__Source data__
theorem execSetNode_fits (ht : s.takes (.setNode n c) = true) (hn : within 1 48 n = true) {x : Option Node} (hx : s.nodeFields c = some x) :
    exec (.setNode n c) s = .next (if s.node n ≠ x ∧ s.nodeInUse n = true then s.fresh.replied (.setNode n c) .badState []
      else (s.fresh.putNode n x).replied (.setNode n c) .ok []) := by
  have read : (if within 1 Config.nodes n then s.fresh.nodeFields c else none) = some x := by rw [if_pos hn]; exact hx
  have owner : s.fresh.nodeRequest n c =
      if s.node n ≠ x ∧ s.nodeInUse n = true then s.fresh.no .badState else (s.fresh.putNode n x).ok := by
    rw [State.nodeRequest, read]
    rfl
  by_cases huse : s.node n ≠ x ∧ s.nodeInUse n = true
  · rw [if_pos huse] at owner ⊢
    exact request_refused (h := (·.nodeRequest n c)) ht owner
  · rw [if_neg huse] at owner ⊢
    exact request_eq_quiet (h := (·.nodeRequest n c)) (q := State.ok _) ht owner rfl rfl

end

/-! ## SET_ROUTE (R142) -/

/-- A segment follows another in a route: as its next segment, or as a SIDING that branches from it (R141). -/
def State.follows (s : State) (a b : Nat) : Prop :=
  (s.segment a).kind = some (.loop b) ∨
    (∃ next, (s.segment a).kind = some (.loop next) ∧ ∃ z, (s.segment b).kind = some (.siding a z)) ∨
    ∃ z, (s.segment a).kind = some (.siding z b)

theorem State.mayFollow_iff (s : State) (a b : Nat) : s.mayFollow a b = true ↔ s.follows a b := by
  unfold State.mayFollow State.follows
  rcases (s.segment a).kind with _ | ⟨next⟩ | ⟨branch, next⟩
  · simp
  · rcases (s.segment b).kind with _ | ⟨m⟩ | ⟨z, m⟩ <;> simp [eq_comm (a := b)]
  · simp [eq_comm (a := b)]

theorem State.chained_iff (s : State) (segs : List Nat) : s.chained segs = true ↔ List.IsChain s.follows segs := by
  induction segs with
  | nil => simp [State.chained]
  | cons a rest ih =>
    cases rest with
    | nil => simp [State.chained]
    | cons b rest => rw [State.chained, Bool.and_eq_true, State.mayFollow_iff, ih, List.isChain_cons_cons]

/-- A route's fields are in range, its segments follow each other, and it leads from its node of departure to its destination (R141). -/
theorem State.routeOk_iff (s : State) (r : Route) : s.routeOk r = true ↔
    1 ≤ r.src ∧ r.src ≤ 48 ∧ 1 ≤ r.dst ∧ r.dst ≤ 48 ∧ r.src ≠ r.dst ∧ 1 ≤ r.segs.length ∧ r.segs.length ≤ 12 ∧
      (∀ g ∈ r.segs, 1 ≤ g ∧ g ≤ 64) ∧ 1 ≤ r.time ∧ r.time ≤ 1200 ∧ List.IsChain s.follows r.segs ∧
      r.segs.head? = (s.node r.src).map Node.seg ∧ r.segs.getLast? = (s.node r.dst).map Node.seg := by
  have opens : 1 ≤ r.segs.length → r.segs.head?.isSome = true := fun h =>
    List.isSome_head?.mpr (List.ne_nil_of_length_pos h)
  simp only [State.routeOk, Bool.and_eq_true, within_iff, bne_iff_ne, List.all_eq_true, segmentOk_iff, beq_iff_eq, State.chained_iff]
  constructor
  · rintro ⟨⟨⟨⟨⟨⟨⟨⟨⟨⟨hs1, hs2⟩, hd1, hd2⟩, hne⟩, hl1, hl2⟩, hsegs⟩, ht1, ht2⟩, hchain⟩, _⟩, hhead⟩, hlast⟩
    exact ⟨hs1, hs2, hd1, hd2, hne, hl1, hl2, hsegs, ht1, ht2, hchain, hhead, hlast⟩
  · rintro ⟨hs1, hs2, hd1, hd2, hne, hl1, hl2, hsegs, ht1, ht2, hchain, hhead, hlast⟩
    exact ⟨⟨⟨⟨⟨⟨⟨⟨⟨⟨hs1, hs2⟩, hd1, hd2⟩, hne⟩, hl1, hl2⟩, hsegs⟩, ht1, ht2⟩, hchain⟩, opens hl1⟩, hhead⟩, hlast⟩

* * *

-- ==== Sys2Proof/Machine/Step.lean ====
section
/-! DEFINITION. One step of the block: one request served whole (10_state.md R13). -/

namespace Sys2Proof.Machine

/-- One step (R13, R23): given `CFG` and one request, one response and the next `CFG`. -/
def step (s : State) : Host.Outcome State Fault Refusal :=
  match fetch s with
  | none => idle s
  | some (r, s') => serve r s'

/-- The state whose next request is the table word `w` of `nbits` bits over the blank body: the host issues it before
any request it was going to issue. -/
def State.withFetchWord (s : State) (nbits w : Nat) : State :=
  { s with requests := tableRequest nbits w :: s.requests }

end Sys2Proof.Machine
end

__Work request__
Give back the records above exactly, limited to the lines between the one holding "hchain⟩, _⟩, hhead⟩, hlast⟩" and the one holding "hl1⟩, hhead⟩, hlast⟩", inclusive.

__Response box__
  · rintro ⟨⟨⟨⟨⟨⟨⟨⟨⟨⟨hs1, hs2⟩, hd1, hd2⟩, hne⟩, hl1, hl2⟩, hsegs⟩, ht1, ht2⟩, hchain⟩, _⟩, hhead⟩, hlast⟩
    exact ⟨hs1, hs2, hd1, hd2, hne, hl1, hl2, hsegs, ht1, ht2, hchain, hhead, hlast⟩
  · rintro ⟨hs1, hs2, hd1, hd2, hne, hl1, hl2, hsegs, ht1, ht2, hchain, hhead, hlast⟩
    exact ⟨⟨⟨⟨⟨⟨⟨⟨⟨⟨hs1, hs2⟩, hd1, hd2⟩, hne⟩, hl1, hl2⟩, hsegs⟩, ht1, ht2⟩, hchain⟩, opens hl1⟩, hhead⟩, hlast⟩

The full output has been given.